Task brief: Search the records for the string "changedLegs", and show each line where it appears.
--- Task data Enclosed Below ---
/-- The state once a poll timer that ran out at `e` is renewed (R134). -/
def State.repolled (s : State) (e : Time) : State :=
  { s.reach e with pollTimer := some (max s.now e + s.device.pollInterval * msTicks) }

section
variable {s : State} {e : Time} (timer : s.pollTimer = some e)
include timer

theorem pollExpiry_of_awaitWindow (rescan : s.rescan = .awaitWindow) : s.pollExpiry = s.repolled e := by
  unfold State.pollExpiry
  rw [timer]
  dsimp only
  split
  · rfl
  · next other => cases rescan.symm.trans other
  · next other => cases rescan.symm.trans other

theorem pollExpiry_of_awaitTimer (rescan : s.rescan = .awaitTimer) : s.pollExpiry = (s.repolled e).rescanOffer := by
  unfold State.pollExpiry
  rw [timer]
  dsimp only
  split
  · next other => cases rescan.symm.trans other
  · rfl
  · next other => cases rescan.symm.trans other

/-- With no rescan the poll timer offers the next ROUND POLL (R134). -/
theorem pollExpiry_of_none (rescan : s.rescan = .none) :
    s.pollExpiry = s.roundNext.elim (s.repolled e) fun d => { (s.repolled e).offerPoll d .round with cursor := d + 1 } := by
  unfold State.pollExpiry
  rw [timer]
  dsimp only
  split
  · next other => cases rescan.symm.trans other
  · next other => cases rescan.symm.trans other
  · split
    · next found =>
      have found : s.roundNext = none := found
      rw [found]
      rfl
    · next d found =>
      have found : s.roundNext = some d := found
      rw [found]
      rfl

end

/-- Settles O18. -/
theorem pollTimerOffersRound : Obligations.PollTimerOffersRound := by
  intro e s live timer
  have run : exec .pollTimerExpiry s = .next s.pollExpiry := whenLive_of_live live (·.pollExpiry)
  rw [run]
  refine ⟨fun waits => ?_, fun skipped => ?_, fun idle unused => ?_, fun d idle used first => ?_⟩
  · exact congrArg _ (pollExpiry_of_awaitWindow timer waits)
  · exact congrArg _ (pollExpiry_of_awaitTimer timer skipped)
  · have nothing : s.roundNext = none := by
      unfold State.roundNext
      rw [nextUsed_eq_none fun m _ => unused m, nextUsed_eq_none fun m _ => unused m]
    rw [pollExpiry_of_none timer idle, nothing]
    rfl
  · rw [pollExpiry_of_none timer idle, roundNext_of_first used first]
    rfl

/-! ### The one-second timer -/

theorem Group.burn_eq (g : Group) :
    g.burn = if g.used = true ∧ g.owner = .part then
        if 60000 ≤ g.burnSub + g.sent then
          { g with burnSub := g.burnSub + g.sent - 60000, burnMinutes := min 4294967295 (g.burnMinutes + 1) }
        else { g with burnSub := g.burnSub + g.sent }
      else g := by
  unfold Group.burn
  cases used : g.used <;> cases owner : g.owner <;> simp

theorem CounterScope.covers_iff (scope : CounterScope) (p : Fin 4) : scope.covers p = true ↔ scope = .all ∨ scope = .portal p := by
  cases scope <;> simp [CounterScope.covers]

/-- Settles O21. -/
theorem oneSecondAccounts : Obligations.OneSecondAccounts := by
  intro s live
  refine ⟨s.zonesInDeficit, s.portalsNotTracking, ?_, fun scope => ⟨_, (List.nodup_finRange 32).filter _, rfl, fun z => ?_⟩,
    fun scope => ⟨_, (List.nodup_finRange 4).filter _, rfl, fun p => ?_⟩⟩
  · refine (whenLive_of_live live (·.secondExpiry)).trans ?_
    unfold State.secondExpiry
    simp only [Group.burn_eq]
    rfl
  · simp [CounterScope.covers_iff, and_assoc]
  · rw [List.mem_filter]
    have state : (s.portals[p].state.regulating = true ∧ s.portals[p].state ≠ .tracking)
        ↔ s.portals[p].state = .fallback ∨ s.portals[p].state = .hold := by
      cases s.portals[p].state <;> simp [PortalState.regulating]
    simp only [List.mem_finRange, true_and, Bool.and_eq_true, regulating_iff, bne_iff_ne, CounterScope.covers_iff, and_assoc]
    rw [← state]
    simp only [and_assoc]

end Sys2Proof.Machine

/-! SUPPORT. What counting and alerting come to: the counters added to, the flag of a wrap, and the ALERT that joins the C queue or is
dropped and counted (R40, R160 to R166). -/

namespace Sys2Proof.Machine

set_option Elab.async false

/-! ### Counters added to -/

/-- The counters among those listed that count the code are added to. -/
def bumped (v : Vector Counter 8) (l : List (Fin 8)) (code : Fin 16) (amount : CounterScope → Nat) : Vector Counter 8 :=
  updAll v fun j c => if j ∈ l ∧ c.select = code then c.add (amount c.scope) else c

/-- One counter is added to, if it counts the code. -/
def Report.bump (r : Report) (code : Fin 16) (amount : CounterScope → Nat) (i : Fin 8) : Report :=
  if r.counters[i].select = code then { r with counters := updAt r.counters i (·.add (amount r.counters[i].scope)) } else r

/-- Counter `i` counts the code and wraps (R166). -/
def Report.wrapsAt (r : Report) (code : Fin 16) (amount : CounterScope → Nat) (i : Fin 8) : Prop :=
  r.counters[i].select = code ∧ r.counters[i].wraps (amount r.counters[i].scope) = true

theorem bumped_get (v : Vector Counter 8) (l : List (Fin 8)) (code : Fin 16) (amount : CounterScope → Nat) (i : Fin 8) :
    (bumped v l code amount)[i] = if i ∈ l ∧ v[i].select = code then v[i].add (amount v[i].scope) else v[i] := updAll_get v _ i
--- End of Enclosed Task data ---
--- Task data Enclosed Below ---
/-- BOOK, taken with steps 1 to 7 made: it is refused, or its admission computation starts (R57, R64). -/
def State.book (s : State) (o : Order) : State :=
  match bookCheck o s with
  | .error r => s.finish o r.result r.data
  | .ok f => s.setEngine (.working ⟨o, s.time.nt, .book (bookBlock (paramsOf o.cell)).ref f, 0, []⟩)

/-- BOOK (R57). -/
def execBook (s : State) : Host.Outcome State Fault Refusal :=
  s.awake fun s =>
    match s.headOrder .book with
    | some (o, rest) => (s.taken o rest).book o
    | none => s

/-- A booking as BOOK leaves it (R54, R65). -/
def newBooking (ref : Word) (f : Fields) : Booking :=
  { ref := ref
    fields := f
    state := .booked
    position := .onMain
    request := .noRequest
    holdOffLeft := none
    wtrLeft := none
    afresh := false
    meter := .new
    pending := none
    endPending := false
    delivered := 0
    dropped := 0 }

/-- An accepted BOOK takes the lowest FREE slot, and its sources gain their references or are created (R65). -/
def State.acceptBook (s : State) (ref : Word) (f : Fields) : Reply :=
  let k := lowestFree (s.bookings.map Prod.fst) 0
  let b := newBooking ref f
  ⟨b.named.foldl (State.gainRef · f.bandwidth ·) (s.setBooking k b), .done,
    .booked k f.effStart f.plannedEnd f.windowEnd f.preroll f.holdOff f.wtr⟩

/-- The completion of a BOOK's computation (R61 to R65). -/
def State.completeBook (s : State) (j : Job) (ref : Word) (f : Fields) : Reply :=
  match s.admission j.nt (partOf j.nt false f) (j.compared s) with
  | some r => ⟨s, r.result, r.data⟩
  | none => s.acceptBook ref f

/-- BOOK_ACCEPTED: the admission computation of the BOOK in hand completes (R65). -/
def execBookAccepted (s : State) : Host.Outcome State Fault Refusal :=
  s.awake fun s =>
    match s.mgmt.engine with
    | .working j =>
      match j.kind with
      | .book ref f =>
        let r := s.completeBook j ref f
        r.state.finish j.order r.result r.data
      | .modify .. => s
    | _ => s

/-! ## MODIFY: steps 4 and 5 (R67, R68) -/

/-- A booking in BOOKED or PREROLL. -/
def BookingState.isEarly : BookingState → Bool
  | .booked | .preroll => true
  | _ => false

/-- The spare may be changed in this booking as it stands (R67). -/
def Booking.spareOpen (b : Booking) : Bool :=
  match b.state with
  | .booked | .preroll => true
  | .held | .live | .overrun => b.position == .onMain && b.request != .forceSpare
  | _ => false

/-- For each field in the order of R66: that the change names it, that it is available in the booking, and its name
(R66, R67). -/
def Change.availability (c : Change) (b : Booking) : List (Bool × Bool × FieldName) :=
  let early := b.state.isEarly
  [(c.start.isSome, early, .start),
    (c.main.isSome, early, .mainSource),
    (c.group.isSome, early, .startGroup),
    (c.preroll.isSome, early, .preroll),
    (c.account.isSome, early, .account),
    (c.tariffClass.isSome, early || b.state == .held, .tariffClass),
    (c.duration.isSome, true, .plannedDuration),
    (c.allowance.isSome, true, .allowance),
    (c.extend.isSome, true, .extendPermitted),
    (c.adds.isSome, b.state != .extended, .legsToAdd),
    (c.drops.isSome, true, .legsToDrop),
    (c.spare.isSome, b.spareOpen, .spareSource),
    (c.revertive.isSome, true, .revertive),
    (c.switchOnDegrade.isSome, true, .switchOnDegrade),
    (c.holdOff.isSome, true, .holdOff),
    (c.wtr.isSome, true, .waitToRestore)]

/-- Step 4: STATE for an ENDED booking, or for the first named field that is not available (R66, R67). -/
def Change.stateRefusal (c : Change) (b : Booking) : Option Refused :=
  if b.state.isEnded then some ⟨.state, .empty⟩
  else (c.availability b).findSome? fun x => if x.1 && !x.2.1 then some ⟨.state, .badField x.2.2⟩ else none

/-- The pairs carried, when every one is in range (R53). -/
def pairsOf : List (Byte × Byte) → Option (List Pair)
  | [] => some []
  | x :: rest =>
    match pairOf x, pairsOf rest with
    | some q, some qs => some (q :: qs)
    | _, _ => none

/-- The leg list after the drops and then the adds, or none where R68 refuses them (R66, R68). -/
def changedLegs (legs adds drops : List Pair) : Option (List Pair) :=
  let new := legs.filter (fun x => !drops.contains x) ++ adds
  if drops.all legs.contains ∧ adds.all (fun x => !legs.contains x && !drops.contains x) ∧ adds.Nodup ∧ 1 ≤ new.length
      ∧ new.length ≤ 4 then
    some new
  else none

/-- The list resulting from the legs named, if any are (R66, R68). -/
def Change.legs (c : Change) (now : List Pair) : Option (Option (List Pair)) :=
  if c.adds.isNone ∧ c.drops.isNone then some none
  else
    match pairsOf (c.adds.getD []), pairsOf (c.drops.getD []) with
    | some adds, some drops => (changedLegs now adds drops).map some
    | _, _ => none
--- End of Enclosed Task data ---
--- Task data Enclosed Below ---
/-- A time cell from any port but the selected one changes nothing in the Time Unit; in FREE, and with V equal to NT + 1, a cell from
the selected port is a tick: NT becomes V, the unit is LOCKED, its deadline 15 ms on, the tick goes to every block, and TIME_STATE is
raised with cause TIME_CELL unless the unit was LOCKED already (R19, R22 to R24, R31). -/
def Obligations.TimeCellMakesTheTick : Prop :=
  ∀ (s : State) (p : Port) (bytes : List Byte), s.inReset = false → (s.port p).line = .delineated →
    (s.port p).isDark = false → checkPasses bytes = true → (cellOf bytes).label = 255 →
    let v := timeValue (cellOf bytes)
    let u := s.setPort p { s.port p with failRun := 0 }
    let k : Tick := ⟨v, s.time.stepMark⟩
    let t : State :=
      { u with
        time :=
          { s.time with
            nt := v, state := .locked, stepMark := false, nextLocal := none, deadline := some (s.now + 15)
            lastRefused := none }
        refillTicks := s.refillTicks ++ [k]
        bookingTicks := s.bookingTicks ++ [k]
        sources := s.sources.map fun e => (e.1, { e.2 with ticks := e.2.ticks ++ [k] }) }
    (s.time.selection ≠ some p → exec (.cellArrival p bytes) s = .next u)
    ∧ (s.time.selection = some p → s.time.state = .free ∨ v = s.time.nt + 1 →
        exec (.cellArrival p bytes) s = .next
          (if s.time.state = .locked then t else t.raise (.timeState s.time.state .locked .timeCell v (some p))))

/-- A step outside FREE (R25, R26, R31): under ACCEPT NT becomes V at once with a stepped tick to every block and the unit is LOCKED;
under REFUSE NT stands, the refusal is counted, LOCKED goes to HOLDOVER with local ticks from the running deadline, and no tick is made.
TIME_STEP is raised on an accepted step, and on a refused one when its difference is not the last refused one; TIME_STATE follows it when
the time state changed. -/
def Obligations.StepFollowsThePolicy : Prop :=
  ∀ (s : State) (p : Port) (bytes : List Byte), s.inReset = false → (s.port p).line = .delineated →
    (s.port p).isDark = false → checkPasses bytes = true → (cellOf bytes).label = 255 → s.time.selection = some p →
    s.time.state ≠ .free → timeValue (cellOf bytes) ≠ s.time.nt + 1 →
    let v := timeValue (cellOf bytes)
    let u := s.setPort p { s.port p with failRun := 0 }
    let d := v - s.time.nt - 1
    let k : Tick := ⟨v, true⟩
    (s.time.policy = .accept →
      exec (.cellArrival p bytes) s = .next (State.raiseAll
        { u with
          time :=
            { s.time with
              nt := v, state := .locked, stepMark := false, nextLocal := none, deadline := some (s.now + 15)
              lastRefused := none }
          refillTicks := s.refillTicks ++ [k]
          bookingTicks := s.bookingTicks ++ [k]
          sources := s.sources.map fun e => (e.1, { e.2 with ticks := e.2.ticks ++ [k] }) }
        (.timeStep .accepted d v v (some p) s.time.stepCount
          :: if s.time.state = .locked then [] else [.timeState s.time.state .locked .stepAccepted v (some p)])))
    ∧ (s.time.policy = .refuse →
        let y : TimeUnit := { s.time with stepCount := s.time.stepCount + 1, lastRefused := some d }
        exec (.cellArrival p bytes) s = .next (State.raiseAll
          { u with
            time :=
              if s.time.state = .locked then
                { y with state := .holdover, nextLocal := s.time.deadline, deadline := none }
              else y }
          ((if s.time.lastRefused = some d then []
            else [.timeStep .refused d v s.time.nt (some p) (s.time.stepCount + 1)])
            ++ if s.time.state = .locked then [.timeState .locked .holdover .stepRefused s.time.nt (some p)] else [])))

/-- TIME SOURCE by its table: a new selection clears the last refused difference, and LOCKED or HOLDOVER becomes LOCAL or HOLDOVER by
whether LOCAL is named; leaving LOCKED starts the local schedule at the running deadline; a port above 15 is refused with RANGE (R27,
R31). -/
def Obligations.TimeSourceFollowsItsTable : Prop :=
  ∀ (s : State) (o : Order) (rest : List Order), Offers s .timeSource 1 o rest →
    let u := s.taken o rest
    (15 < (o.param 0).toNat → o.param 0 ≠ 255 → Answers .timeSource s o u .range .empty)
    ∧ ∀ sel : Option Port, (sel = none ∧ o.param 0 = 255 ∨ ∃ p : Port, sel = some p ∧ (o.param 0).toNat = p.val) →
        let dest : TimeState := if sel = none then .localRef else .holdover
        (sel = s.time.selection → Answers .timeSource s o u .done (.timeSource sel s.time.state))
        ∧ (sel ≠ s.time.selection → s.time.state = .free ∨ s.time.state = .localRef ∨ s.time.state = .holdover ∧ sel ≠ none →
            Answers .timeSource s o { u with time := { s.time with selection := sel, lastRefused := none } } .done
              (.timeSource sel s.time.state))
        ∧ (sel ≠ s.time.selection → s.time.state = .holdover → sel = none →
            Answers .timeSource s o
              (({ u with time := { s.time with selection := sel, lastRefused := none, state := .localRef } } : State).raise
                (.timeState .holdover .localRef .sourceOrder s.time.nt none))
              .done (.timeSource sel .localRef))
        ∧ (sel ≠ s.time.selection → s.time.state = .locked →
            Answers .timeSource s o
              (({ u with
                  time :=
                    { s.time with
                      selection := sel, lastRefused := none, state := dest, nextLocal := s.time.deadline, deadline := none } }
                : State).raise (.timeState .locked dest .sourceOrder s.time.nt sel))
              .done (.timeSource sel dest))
--- End of Enclosed Task data ---
Solution below:
def changedLegs (legs adds drops : List Pair) : Option (List Pair) :=
    | some adds, some drops => (changedLegs now adds drops).map some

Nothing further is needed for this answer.